There are three key pieces of middleware:
- Cross-origin request (CORS) handling, which allows requests from different ports or origins (necessary when your front and backend run on separate ports)
- JSON parsing, using
express.json()
,which allows the server to understand incoming payloads. - Logging middleware, which logs incoming requests:
app.use((req, _, next) => {
console.log(`[${req.method}] ${req.url}`);
next();
});
At the end of this code block you’ll see app.listen()
that tells our server what port to listen on.
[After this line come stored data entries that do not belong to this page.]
/-- Settles O58: the two answers exclude each other by the length alone, so the empty image and the odd ones need no case
of their own (D36); what an image that fits writes is in memory only. -/
theorem loadProgramResult : Obligations.LoadProgramResult := by
  intro image s
  refine ⟨loadProgram_of_tooLarge s, fun hfits => ?_⟩
  obtain ⟨himage, hother⟩ := State.readByte_writeBytes_image image s hfits
  exact ⟨_, loadProgram_of_fits s hfits, himage, hother, State.writeBytes_frame 0x200 image s⟩

end Sys2Proof.Machine
end

section
/-! PROOFS. Decoding against encoding (spec/30_encoding.md R45 to R52): each format read back, the word that the decoder's
answer stands for, and the unknown words family by family. -/

namespace Sys2Proof.Machine

/-! ### An encoded word decodes to its instruction (R46) -/

theorem decode_formatFA {op : Nibble} {f : Addr12 → Instr}
    (h : ∀ {w}, opNibble w = op → decode w = .instr (f (fieldNNN w))) (nnn : Addr12) :
    decode (formatFA op nnn) = .instr (f nnn) := by
  rw [h (opNibble_formatFA op nnn), fieldNNN_formatFA]

theorem decode_formatFR {op : Nibble} {f : RegIdx → Byte → Instr}
    (h : ∀ {w}, opNibble w = op → decode w = .instr (f (fieldX w) (fieldNN w))) (x : RegIdx) (nn : Byte) :
    decode (formatFR op x nn) = .instr (f x nn) := by
  rw [h (opNibble_formatFR op x nn), fieldX_formatFR, fieldNN_formatFR]

theorem decode_formatFD {op : Nibble} {f : RegIdx → RegIdx → Nibble → Instr}
    (h : ∀ {w}, opNibble w = op → decode w = .instr (f (fieldX w) (fieldY w) (fieldN w))) (x y : RegIdx) (n : Nibble) :
    decode (formatFRR op x y n) = .instr (f x y n) := by
  rw [h (opNibble_formatFRR op x y n), fieldX_formatFRR, fieldY_formatFRR, fieldN_formatFRR]

theorem decode_formatFRR {op n : Nibble} {bits : Word} {f : RegIdx → RegIdx → Instr}
    (h : EncodedBy 0xF00F bits (fun w => f (fieldX w) (fieldY w))) (x y : RegIdx)
    (hbits : formatFRR op 0 0 n = bits) : decode (formatFRR op x y n) = .instr (f x y) := by
  simpa only [fieldX_formatFRR, fieldY_formatFRR] using h _ ((Laws.formatFRR_mask op x y n).trans hbits)

theorem decode_formatFX {op : Nibble} {nn : Byte} {bits : Word} {f : RegIdx → Instr}
    (h : EncodedBy 0xF0FF bits (fun w => f (fieldX w))) (x : RegIdx) (hbits : formatFR op 0 nn = bits) :
    decode (formatFR op x nn) = .instr (f x) := by
  simpa only [fieldX_formatFR] using h _ ((Laws.formatFR_mask_function op x nn).trans hbits)

/-- Settles O2: each instruction by its format, whose fields are read back. -/
theorem decodeOfEncode : Obligations.DecodeOfEncode
  | .cls => encodedBy_cls _ rfl
  | .ret => encodedBy_ret _ rfl
  | .jp nnn => decode_formatFA decode_op1 nnn
  | .call nnn => decode_formatFA decode_op2 nnn
  | .seImm x nn => decode_formatFR decode_op3 x nn
  | .sneImm x nn => decode_formatFR decode_op4 x nn
  | .seReg x y => decode_formatFRR encodedBy_seReg x y rfl
  | .ldImm x nn => decode_formatFR decode_op6 x nn
  | .addImm x nn => decode_formatFR decode_op7 x nn
  | .ldReg x y => decode_formatFRR encodedBy_ldReg x y rfl
  | .orReg x y => decode_formatFRR encodedBy_orReg x y rfl
  | .andReg x y => decode_formatFRR encodedBy_andReg x y rfl
  | .xorReg x y => decode_formatFRR encodedBy_xorReg x y rfl
  | .addReg x y => decode_formatFRR encodedBy_addReg x y rfl
  | .subReg x y => decode_formatFRR encodedBy_subReg x y rfl
  | .shr x y => decode_formatFRR encodedBy_shr x y rfl
  | .subn x y => decode_formatFRR encodedBy_subn x y rfl
  | .shl x y => decode_formatFRR encodedBy_shl x y rfl
  | .sneReg x y => decode_formatFRR encodedBy_sneReg x y rfl
  | .ldI nnn => decode_formatFA decode_opA nnn
  | .jpV0 nnn => decode_formatFA decode_opB nnn
  | .rnd x nn => decode_formatFR decode_opC x nn
  | .drw x y n => decode_formatFD decode_opD x y n
  | .skp x => decode_formatFX encodedBy_skp x rfl
  | .sknp x => decode_formatFX encodedBy_sknp x rfl
  | .ldVxDt x => decode_formatFX encodedBy_ldVxDt x rfl
  | .ldVxKey x => decode_formatFX encodedBy_ldVxKey x rfl
  | .ldDtVx x => decode_formatFX encodedBy_ldDtVx x rfl
  | .ldStVx x => decode_formatFX encodedBy_ldStVx x rfl
  | .addI x => decode_formatFX encodedBy_addI x rfl
  | .ldFont x => decode_formatFX encodedBy_ldFont x rfl
  | .ldBcd x => decode_formatFX encodedBy_ldBcd x rfl
  | .storeRegs x => decode_formatFX encodedBy_storeRegs x rfl
  | .loadRegs x => decode_formatFX encodedBy_loadRegs x rfl

/-! ### The word that the decoder's answer stands for -/

/-- The word an answer of the decoder stands for: an instruction's encoding, or the unknown word it names. -/
def answerWord : Decoded → Word
  | .instr i => encode i
  | .unknown w => w

/-- An answer chosen by a test stands for a word when both choices do. -/
theorem answerWord_ite {c : Prop} [Decidable c] {a b : Decoded} {w : Word} (ha : c → answerWord a = w)
    (hb : answerWord b = w) : answerWord (if c then a else b) = w := by
  by_cases hc : c
  · rw [if_pos hc, ha hc]
  · rw [if_neg hc, hb]

theorem formatFA_fields {w : Word} {op : Nibble} (hop : opNibble w = op) : formatFA op (fieldNNN w) = w :=
  hop ▸ (word_eq_formatFA w).symm

theorem formatFR_fields {w : Word} {op : Nibble} (hop : opNibble w = op) : formatFR op (fieldX w) (fieldNN w) = w :=
  hop ▸ (word_eq_formatFR w).symm

theorem formatFX_fields {w : Word} {op : Nibble} {nn : Byte} (hop : opNibble w = op) (hnn : fieldNN w = nn) :
    formatFR op (fieldX w) nn = w :=
  hnn ▸ formatFR_fields hop

theorem formatFRR_fields {w : Word} {op n : Nibble} (hop : opNibble w = op) (hn : fieldN w = n) :
    formatFRR op (fieldX w) (fieldY w) n = w :=
  hop ▸ hn ▸ (word_eq_formatFRR w).symm

/-- A word with first nibble 0 and X = 0 is its low byte. -/
theorem formatFR_zero_fields {w : Word} {nn : Byte} (hop : opNibble w = 0x0) (h : nibbleX w = 0x0 ∧ fieldNN w = nn) :
    formatFR 0x0 0 nn = w := by
  obtain ⟨hx, hnn⟩ := h
  have hX : fieldX w = 0 := congrArg BitVec.toFin hx
  exact hX ▸ formatFX_fields hop hnn

theorem answerWord_family0 {w : Word} (hop : opNibble w = 0x0) : answerWord (decodeFamily0 w) = w :=
  answerWord_ite (formatFR_zero_fields hop) <| answerWord_ite (formatFR_zero_fields hop) rfl

theorem answerWord_family5 {w : Word} (hop : opNibble w = 0x5) : answerWord (decodeFamily5 w) = w :=
  answerWord_ite (formatFRR_fields hop) rfl

theorem answerWord_family8 {w : Word} (hop : opNibble w = 0x8) : answerWord (decodeFamily8 w) = w :=
  answerWord_ite (formatFRR_fields hop) <| answerWord_ite (formatFRR_fields hop) <|
  answerWord_ite (formatFRR_fields hop) <| answerWord_ite (formatFRR_fields hop) <|
  answerWord_ite (formatFRR_fields hop) <| answerWord_ite (formatFRR_fields hop) <|
  answerWord_ite (formatFRR_fields hop) <| answerWord_ite (formatFRR_fields hop) <|
  answerWord_ite (formatFRR_fields hop) rfl

theorem answerWord_family9 {w : Word} (hop : opNibble w = 0x9) : answerWord (decodeFamily9 w) = w :=
  answerWord_ite (formatFRR_fields hop) rfl

theorem answerWord_familyE {w : Word} (hop : opNibble w = 0xE) : answerWord (decodeFamilyE w) = w :=
  answerWord_ite (formatFX_fields hop) <| answerWord_ite (formatFX_fields hop) rfl

theorem answerWord_familyF {w : Word} (hop : opNibble w = 0xF) : answerWord (decodeFamilyF w) = w :=
  answerWord_ite (formatFX_fields hop) <| answerWord_ite (formatFX_fields hop) <|
  answerWord_ite (formatFX_fields hop) <| answerWord_ite (formatFX_fields hop) <|
  answerWord_ite (formatFX_fields hop) <| answerWord_ite (formatFX_fields hop) <|
  answerWord_ite (formatFX_fields hop) <| answerWord_ite (formatFX_fields hop) <|
  answerWord_ite (formatFX_fields hop) rfl

/-- Decoding drops no bit: whatever the decoder answers stands for the word it was given. -/
theorem answerWord_decode (w : Word) : answerWord (decode w) = w := by
  obtain h | h | h | h | h | h | h | h | h | h | h | h | h | h | h | h := nibble_cases (opNibble w)
  · rw [decode_op0 h, answerWord_family0 h]
  · rw [decode_op1 h]; exact formatFA_fields h
  · rw [decode_op2 h]; exact formatFA_fields h
  · rw [decode_op3 h]; exact formatFR_fields h
  · rw [decode_op4 h]; exact formatFR_fields h
  · rw [decode_op5 h, answerWord_family5 h]
  · rw [decode_op6 h]; exact formatFR_fields h
  · rw [decode_op7 h]; exact formatFR_fields h
  · rw [decode_op8 h, answerWord_family8 h]
  · rw [decode_op9 h, answerWord_family9 h]
  · rw [decode_opA h]; exact formatFA_fields h
  · rw [decode_opB h]; exact formatFA_fields h
  · rw [decode_opC h]; exact formatFR_fields h
  · rw [decode_opD h]; exact formatFRR_fields h rfl
  · rw [decode_opE h, answerWord_familyE h]
  · rw [decode_opF h, answerWord_familyF h]

/-- Settles O3: the answer stands for the word, and an instruction stands for its encoding. -/
theorem encodeOfDecode : Obligations.EncodeOfDecode := by
  intro w i hd
  have h := answerWord_decode w
  rwa [hd] at h

/-! ### The unknown words (R52) -/

/-- No row of the map matches an unknown word: its row would give it an instruction. -/
theorem wellFormed_eq_false_of_unknown {w : Word} (hd : decode w = .unknown w) : WellFormed w = false := by
  rw [WellFormed, List.any_eq_false]
  intro r hr hc
  obtain ⟨n, hn⟩ := List.mem_iff_getElem?.mp hr
  obtain ⟨i, hi, -⟩ := decode_of_row hn hc
  simp [hd] at hi

/-- The last nibbles of family 8 that no row has (R52). -/
theorem nibble_not_mem_family8 (n : Nibble) :
    n ∉ ([0x0, 0x1, 0x2, 0x3, 0x4, 0x5, 0x6, 0x7, 0xE] : List Nibble) ↔
      n ∈ ([0x8, 0x9, 0xA, 0xB, 0xC, 0xD, 0xF] : List Nibble) := by
  revert n; decide

theorem fieldN_ne_zero {w : Word} {op : Nibble} (hw : WellFormed w = false) (hop : opNibble w = op)
    (hrow : HasRow 0xF00F (formatFRR op 0 0 0x0)) : fieldN w ≠ 0x0 :=
  fun hn => fieldN_not_mem hw hop (ns := [0x0]) (by simpa using hrow) (List.mem_singleton.mpr hn)

theorem ne_of_wellFormed {w w' : Word} (hw : WellFormed w = false) (hw' : WellFormed w' = true) : w ≠ w' := by
  rintro rfl
  rw [hw] at hw'
  contradiction

/-- In family 0 the words with X = 0 that are neither 00E0 nor 00EE have neither's low byte. -/
theorem fieldNN_not_mem_of_ne {w : Word} (hop : opNibble w = 0x0) (hcls : w ≠ 0x00E0) (hret : w ≠ 0x00EE)
    (hx : nibbleX w = 0x0) : fieldNN w ∉ ([0xE0, 0xEE] : List Byte) := by
  simp only [List.mem_cons, List.not_mem_nil, or_false]
  rintro (hnn | hnn)
  · exact hcls (formatFR_zero_fields hop ⟨hx, hnn⟩).symm
  · exact hret (formatFR_zero_fields hop ⟨hx, hnn⟩).symm

/-- Settles O5: an unknown word is matched by no row, so its fields are not those of a row of its family; and where they are
not, the second stage of the decoder finds nothing. -/
theorem unknownWordsByFamily : Obligations.UnknownWordsByFamily := by
  intro w
  constructor
  · intro hd
    have hw := wellFormed_eq_false_of_unknown hd
    obtain hop | hop | hop | hop | hop | hop | hop := nibble_direct_or_shared (opNibble w)
    · exact absurd hop (opNibble_not_mem hw (by decide))
    · exact .inl ⟨hop, ne_of_wellFormed hw (by decide), ne_of_wellFormed hw (by decide)⟩
    · exact .inr <| .inl ⟨hop, fieldN_ne_zero hw hop (by decide)⟩
    · exact .inr <| .inr <| .inl ⟨hop, (nibble_not_mem_family8 _).mp (fieldN_not_mem hw hop (by decide))⟩
    · exact .inr <| .inr <| .inr <| .inl ⟨hop, fieldN_ne_zero hw hop (by decide)⟩
    · exact .inr <| .inr <| .inr <| .inr <| .inl ⟨hop, fieldNN_not_mem hw hop (by decide)⟩
    · exact .inr <| .inr <| .inr <| .inr <| .inr ⟨hop, fieldNN_not_mem hw hop (by decide)⟩
  · rintro (⟨hop, hcls, hret⟩ | ⟨hop, hn⟩ | ⟨hop, hn⟩ | ⟨hop, hn⟩ | ⟨hop, hnn⟩ | ⟨hop, hnn⟩)
    · exact (decode_op0 hop).trans (decodeFamily0_unknown (fieldNN_not_mem_of_ne hop hcls hret))
    · exact (decode_op5 hop).trans (decodeFamily5_unknown (by simpa using hn))
    · exact (decode_op8 hop).trans (decodeFamily8_unknown ((nibble_not_mem_family8 _).mpr hn))
    · exact (decode_op9 hop).trans (decodeFamily9_unknown (by simpa using hn))
    · exact (decode_opE hop).trans (decodeFamilyE_unknown hnn)
    · exact (decode_opF hop).trans (decodeFamilyF_unknown hnn)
In this case, 3000. That way when traffic from the frontend is sent to port 3000, as specified here: http://localhost:3000/submit-link
the backend is ready to receive requests and action them.
Because this is such a small project, I will also put all of my endpoints in here.
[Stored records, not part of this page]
-- ==== Sys2Proof/WellFormed.lean ====
section
/-!
DEFINITION. WellFormed.lean: the well-formed instructions, those whose encoding raises no `ILLOP` (R339).
-/
namespace Sys2Proof

/-- A well-formed instruction word: one of the 101 instructions, with an encoding that passes every check of R339. -/
def Instr.wf (i : Instr) : Bool := i.isWord && i.legal

end Sys2Proof
end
Next, we’ll move onto the /submit-link
endpoint. Our frontend is configured to send a request to /submit-link
using fetch()
(as defined in main.ts
). If this endpoint doesn’t exist on the backend, the server will respond with a 404
error, indicating the requested route could not be found. Defining /submit-link
ensures the frontend has a valid route to send its data.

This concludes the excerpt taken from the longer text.